**Assignment:**
Please count the lines in the data below that hold the word "when", and give only the number.

**Data listing:**
***

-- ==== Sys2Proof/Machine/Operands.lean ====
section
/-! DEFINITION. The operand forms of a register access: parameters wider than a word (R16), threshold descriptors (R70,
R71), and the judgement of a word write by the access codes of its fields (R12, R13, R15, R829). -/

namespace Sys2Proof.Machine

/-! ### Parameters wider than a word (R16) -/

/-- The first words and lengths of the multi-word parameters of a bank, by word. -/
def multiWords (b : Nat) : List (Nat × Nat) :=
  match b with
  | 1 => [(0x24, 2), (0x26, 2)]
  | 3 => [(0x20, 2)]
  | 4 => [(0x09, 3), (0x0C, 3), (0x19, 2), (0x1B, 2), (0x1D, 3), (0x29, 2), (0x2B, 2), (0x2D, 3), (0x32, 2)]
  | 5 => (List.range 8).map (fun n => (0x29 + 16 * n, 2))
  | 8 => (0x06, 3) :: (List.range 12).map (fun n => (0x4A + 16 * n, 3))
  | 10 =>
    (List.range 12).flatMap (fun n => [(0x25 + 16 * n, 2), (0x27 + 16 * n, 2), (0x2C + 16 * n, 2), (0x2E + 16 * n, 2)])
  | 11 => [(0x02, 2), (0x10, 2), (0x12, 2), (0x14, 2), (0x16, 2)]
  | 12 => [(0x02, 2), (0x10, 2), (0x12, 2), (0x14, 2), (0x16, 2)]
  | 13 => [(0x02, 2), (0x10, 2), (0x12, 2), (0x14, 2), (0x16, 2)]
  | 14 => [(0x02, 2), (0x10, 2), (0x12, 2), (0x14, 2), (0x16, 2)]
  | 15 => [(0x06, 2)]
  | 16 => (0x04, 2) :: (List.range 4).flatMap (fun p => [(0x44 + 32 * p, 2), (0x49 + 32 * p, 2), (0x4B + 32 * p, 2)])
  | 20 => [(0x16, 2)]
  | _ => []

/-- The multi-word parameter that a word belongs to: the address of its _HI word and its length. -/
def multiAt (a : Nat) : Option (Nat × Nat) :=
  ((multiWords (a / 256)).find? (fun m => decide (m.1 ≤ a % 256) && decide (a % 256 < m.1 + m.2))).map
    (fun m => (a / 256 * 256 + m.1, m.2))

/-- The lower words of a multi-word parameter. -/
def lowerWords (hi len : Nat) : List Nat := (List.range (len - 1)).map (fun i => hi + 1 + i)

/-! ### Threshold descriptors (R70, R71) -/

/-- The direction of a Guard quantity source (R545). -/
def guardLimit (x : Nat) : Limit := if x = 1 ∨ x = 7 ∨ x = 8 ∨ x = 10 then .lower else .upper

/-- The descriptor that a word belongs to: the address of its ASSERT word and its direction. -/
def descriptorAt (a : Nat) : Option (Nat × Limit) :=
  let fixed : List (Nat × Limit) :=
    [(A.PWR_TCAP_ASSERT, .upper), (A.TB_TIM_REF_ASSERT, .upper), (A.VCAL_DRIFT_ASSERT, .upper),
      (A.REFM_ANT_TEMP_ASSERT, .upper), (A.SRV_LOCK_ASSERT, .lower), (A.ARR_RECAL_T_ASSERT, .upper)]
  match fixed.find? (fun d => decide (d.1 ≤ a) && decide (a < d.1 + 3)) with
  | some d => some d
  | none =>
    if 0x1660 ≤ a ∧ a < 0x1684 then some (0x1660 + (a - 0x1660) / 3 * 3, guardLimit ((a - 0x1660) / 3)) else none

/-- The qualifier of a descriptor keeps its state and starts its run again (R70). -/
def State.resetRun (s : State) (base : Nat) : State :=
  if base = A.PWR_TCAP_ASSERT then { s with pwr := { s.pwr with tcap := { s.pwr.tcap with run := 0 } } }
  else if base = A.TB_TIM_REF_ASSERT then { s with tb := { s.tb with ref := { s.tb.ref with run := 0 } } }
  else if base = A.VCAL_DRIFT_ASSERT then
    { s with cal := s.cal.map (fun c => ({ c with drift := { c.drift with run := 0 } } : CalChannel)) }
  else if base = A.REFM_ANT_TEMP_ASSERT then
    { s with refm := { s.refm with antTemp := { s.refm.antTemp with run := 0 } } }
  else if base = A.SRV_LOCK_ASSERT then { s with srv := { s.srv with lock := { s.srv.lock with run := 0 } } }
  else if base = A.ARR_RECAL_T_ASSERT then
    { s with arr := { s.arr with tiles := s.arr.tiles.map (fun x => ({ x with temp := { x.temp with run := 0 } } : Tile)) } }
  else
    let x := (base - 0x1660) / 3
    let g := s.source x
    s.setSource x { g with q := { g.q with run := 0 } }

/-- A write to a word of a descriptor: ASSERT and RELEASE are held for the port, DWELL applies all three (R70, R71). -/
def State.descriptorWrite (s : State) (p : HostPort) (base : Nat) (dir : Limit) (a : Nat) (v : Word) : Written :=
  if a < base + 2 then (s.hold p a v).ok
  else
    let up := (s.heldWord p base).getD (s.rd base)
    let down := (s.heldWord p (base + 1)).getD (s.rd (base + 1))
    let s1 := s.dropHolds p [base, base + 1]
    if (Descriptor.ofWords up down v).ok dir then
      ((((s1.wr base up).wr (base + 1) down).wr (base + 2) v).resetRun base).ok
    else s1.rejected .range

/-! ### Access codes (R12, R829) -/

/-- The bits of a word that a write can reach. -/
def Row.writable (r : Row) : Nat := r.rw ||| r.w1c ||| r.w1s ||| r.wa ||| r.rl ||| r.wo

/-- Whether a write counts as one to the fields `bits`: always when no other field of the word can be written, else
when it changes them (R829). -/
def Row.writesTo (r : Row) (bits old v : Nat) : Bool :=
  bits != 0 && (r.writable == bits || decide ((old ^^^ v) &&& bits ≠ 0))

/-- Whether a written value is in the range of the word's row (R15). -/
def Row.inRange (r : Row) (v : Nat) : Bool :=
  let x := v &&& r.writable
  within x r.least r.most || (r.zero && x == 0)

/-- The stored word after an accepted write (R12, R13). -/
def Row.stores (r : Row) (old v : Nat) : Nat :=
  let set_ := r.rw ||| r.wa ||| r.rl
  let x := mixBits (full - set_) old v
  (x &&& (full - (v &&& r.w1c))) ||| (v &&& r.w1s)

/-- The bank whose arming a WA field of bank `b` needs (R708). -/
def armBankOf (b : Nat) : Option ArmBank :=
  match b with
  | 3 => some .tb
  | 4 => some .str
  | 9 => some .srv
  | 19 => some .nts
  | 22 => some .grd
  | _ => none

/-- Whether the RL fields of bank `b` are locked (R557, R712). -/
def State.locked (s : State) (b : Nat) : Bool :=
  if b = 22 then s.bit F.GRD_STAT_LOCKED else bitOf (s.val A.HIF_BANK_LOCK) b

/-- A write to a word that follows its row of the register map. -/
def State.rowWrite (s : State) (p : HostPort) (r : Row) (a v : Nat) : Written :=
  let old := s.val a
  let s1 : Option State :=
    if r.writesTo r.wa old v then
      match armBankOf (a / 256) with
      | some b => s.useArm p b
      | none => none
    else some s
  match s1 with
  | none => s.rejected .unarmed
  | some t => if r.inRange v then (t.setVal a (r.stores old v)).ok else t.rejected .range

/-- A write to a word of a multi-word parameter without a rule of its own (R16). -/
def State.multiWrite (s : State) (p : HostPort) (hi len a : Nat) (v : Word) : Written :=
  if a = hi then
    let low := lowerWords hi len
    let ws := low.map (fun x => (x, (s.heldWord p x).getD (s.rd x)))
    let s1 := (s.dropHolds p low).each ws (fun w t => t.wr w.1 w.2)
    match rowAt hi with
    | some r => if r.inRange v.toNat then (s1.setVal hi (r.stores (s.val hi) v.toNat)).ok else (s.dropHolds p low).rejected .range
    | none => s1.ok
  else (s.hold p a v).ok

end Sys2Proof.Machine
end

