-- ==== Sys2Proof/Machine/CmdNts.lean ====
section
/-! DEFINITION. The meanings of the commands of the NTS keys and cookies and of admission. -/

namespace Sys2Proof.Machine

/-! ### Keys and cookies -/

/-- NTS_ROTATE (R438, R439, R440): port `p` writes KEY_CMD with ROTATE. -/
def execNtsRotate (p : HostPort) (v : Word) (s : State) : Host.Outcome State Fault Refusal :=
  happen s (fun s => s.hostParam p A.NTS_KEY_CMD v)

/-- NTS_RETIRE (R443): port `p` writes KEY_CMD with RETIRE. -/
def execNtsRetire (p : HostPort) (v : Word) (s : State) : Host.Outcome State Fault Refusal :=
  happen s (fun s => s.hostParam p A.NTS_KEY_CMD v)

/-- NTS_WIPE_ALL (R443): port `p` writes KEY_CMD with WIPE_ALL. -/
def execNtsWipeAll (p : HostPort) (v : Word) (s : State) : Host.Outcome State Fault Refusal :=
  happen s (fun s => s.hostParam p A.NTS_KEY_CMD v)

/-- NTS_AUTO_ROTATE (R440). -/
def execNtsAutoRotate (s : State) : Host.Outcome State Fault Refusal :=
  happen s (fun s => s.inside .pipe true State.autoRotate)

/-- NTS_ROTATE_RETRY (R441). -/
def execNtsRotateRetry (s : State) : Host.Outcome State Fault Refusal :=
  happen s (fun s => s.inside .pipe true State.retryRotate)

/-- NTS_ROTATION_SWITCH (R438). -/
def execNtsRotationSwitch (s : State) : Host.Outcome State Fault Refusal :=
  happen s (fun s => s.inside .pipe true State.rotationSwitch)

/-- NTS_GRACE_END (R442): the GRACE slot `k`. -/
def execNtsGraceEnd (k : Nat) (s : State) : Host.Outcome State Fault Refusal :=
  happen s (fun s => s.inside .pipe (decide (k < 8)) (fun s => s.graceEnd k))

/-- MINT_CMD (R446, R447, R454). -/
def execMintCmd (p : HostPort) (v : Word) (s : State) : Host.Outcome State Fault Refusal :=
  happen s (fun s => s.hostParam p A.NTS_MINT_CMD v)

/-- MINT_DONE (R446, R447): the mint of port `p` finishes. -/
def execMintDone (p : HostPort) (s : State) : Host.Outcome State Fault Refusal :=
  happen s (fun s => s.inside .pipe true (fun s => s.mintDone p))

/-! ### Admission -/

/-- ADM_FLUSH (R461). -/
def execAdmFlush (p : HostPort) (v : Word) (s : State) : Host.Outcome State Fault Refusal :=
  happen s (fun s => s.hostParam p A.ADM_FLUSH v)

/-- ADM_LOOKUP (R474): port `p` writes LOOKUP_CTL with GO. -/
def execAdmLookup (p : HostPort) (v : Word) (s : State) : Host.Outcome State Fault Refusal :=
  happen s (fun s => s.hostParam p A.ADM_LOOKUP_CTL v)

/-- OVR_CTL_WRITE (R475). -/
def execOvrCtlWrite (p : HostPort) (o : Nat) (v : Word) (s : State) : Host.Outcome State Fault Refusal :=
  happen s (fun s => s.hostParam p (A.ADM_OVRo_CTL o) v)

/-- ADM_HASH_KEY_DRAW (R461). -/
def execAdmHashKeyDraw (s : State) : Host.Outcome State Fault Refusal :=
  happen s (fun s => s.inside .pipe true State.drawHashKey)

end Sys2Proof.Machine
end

***

**Result of the task:**
2